Which? says their research shows that "8 out of 10 eventgoers think ticket fees are a rip-off" and "almost half of audiences say that these extra charges have put them off booking tickets online".  Ironically, Which? is challenging the ticketing industry on all the points covered by the ASA rulings and the new Committee on Advertising Practice (CAP) Code for advertising ticket prices: Ticket Picing (non-broadcast).

It is worth re-stating that "advertising" includes all an organisation's print and web and social media communications, so the presentation of ticket prices on websites is fundamentally covered by the Code.  The Code clearly requires the advertising of inclusive ticket prices (combined face value and booking fees) where the booking fees and related charges are unavoidable through most of the advertised channels.  

The CAP Code states categorically that face value prices can only be quoted "if no extra charges apply when buying tickets using any of the sales channels mentioned in the marketing communication".  There is no avoiding this where the ticket price is displayed on-line and booking fees and charges are imposed on-line.  It also means all print advertising - brochures, leaflets, flyers, posters -  that mention on-line or phone channels where there are imposed fees or charges must state the inclusive price.

S.T.A.R. and a number of the arts and entertainment sector bodies have already been advising their members of the need to comply with the change in advertising practice, though some venues and promoters are still reeling in shock since the separation of the face value of a ticket from the booking fee has become so enshrined in deal-making.  That all the additional fees and charges, including ones that are transaction based, have to be displayed up-front before the purchaser starts their transaction, adds to the need to change practice to accommodate "inclusive prices".  The common practice of quoting prices "from £" must now include all the mandatory charges which would be incurred with that starting ticket price.

Of course, because of earlier rulings, many promoters and agents have simply stopped advertising ticket prices, leading to purchasers finding out about the actual prices and charges during their transactions. But the new CAP Code is designed to catch these practices, since it requires the inclusive price to be shown the first time the purchaser is advised of the price.  Which? has clearly shown that some ticket agents, including some S.T.A.R. members are not conforming.
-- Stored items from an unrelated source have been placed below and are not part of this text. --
-- ==== Sys2Proof/Laws/ControlLinkField.lean ====
section
/-!
SUPPORT. What the functions of Machine/LinkField.lean leave alone (Control.lean).
-/
namespace Sys2Proof.Machine

variable {r0 : MileSt × List (Nat × CanNode) × Pins × Clock × DroverSt}

theorem State.takeSb_ctl {s : State} {w : SbWord} (h_s : s.Ctl r0) : (State.takeSb s w).Ctl r0 := by
  unfold State.takeSb
  try dsimp only [State.take]
  with_reducible repeat' first
    | assumption
    | apply State.setPort_ctl
    | split
    | simp only [State.ctl_mk]

theorem State.sbToward_ctl {s : State} {w : SbWord} {d : Nat} (h_s : s.Ctl r0) : (State.sbToward s w d).Ctl r0 := by
  unfold State.sbToward
  try dsimp only [State.take]
  with_reducible repeat' first
    | assumption
    | apply State.sendSb_ctl
    | split
    | simp only [State.ctl_mk]

theorem State.setFc_ctl {s : State} {v : Nat} (h_s : s.Ctl r0) : (State.setFc s v).Ctl r0 := by
  unfold State.setFc
  with_reducible repeat' first
    | assumption
    | apply State.pf_ctl

theorem execTimesyncSend_ctl {s : State} (h_s : s.Ctl r0) : KeepsCtl r0 (execTimesyncSend s) := by
  unfold execTimesyncSend
  try dsimp only [State.take]
  with_reducible repeat' first
    | assumption
    | apply KeepsCtl.next
    | apply State.flood_ctl
    | apply State.ctl_foldl
    | (intro _ _ _; try dsimp only)
    | split
    | simp only [State.ctl_mk]

theorem execEchoSend_ctl {s : State} (h_s : s.Ctl r0) : KeepsCtl r0 (execEchoSend s) := by
  unfold execEchoSend
  with_reducible repeat' first
    | assumption
    | apply KeepsCtl.next
    | apply State.flood_ctl

theorem State.freeDelayMin_ctl {s : State} (h_s : s.Ctl r0) : (State.freeDelayMin s).Ctl r0 := by
  unfold State.freeDelayMin
  try dsimp only [State.take]
  with_reducible repeat' first
    | assumption
    | apply State.wr_ctl
    | split
    | simp only [State.ctl_mk]

theorem execEcho_ctl {p : Fin 8} {roundTrip : Nat} {s : State} (h_s : s.Ctl r0) : KeepsCtl r0 (execEcho p roundTrip s) := by
  unfold execEcho
  with_reducible repeat' first
    | assumption
    | apply KeepsCtl.next
    | apply State.pf_ctl
    | apply State.freeDelayMin_ctl

theorem State.firesMet_ctl {s : State} {e : Nat} (h_s : s.Ctl r0) : (State.firesMet s e).Ctl r0 := by
  unfold State.firesMet
  try dsimp only [State.take]
  with_reducible repeat' first
    | assumption
    | apply State.satisfy_ctl
    | apply State.advance_ctl
    | apply State.ctl_foldl
    | (intro _ _ _; try dsimp only)
    | split
    | simp only [State.ctl_mk]

theorem State.wrLbCfg_ctl {s : State} {f : Func} {k : Nat} {v : Word} (h_s : s.Ctl r0) : (State.wrLbCfg s f k v).Ctl r0 := by
  unfold State.wrLbCfg
  with_reducible repeat' first
    | assumption
    | apply State.store_ctl
    | split

theorem State.wrLbMask_ctl {s : State} {f : Func} {a : Nat} {v : Word} (h_s : s.Ctl r0) : (State.wrLbMask s f a v).Ctl r0 := by
  unfold State.wrLbMask
  with_reducible repeat' first
    | assumption
    | apply State.store_ctl
    | apply State.freeDelayMin_ctl

theorem execLbCfgWrite_ctl {f : Func} {k : Fin 16} {v : Word} {s : State} (h_s : s.Ctl r0) : KeepsCtl r0 (execLbCfgWrite f k v s) := by
  unfold execLbCfgWrite
  with_reducible repeat' first
    | assumption
    | apply KeepsCtl.next
    | apply State.guarded_ctl
    | apply State.wrLbCfg_ctl
    | (intro _ _; try dsimp only)

theorem State.abortWord_ctl {s : State} {port : Nat} {t : Nat} {epoch : Nat} {origin : Nat} {code : Nat} (h_s : s.Ctl r0) : (State.abortWord s port t epoch origin code).Ctl r0 := by
  unfold State.abortWord
  try dsimp only [State.take]
  with_reducible repeat' first
    | assumption
    | apply State.flood_ctl
    | apply State.wr64_ctl
    | apply State.wr_ctl
    | apply State.reportDone_ctl
    | apply State.raise_ctl
    | apply State.purge_ctl
    | apply State.localAbort_ctl
    | apply State.pf_ctl
    | apply State.ctl_foldl
    | (intro _ _ _; try dsimp only)
    | split
    | simp only [State.ctl_mk]

theorem execAbortReceipt_ctl {p t : Fin 8} {epoch : BitVec 4} {origin : Fin 64} {code : Nat} {s : State} (h_s : s.Ctl r0) : KeepsCtl r0 (execAbortReceipt p t epoch origin code s) := by
  unfold execAbortReceipt
  with_reducible repeat' first
    | assumption
    | apply KeepsCtl.next
    | apply State.takeSb_ctl
    | apply State.abortWord_ctl
    | simp only [State.ctl_mk]

theorem execAbortDone_ctl {t : Fin 8} {src : Fin 64} {s : State} (h_s : s.Ctl r0) : KeepsCtl r0 (execAbortDone t src s) := by
  unfold execAbortDone
  try dsimp only [State.take]
  with_reducible repeat' first
    | assumption
    | apply KeepsCtl.next
    | apply State.countDone_ctl
    | apply State.takeSb_ctl
    | apply State.sbToward_ctl
    | split
    | simp only [State.ctl_mk]

theorem State.wrAbtCtl_ctl {s : State} {f : Func} {v : Word} (h_s : s.Ctl r0) : (State.wrAbtCtl s f v).Ctl r0 := by
  unfold State.wrAbtCtl
  try dsimp only [State.take]
  with_reducible repeat' first
    | assumption
    | apply State.jobFault_ctl
    | apply State.store_ctl
    | split

theorem execAbort_ctl {f : Func} {v : Word} {s : State} (h_s : s.Ctl r0) : KeepsCtl r0 (execAbort f v s) := by
  unfold execAbort
  with_reducible repeat' first
    | assumption
    | apply KeepsCtl.next
    | apply State.guarded_ctl
    | apply State.wrAbtCtl_ctl
    | (intro _ _; try dsimp only)

theorem execEpochExchange_ctl {p : Fin 8} {epochs : Word} {s : State} (h_s : s.Ctl r0) : KeepsCtl r0 (execEpochExchange p epochs s) := by
  unfold execEpochExchange
  try dsimp only [State.take]
  with_reducible repeat' first
    | assumption
    | apply KeepsCtl.next
    | apply State.takeSb_ctl
    | apply State.abortWord_ctl
    | apply State.ctl_foldl
    | (intro _ _ _; try dsimp only)
    | split
    | simp only [State.ctl_mk]

end Sys2Proof.Machine
end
Advice on specific marketing communications is available from the CAP Copy Advice team by telephone on 020 7492 2100, by fax on 020 7404 3404, or specific written enquiries can be made via an online request form www.cap.org.uk/Bespoke.  Ticketing system suppliers have been changing their Internet ticketing engines so that their user venues are able to comply with the Code, including arcane details such as that "Hover Boxes" which show the ticket prices when you mouse over a seating plan, also make reference to the fees and charges.  ENTA was one of the first to adapt their ENTAConnect and both AudienceView and PatronBase took their new web module ticket purchase pages to the CAP Copy Advice team for approval.

Which? intends to take their campaign to the ticketing industry in the New Year and also has the option of forming a "super-complaint" to the Office of Fair Trading.  "Super-complaints" have been successful in the past in triggering investigations which for example led to the regulations on imposed credit/debit card payment method surcharges to protect consumers from charges which cost more than the actual cost of processing.  Which? is now applying the same argument to surcharges such as postage, print-at-home tickets, and so on.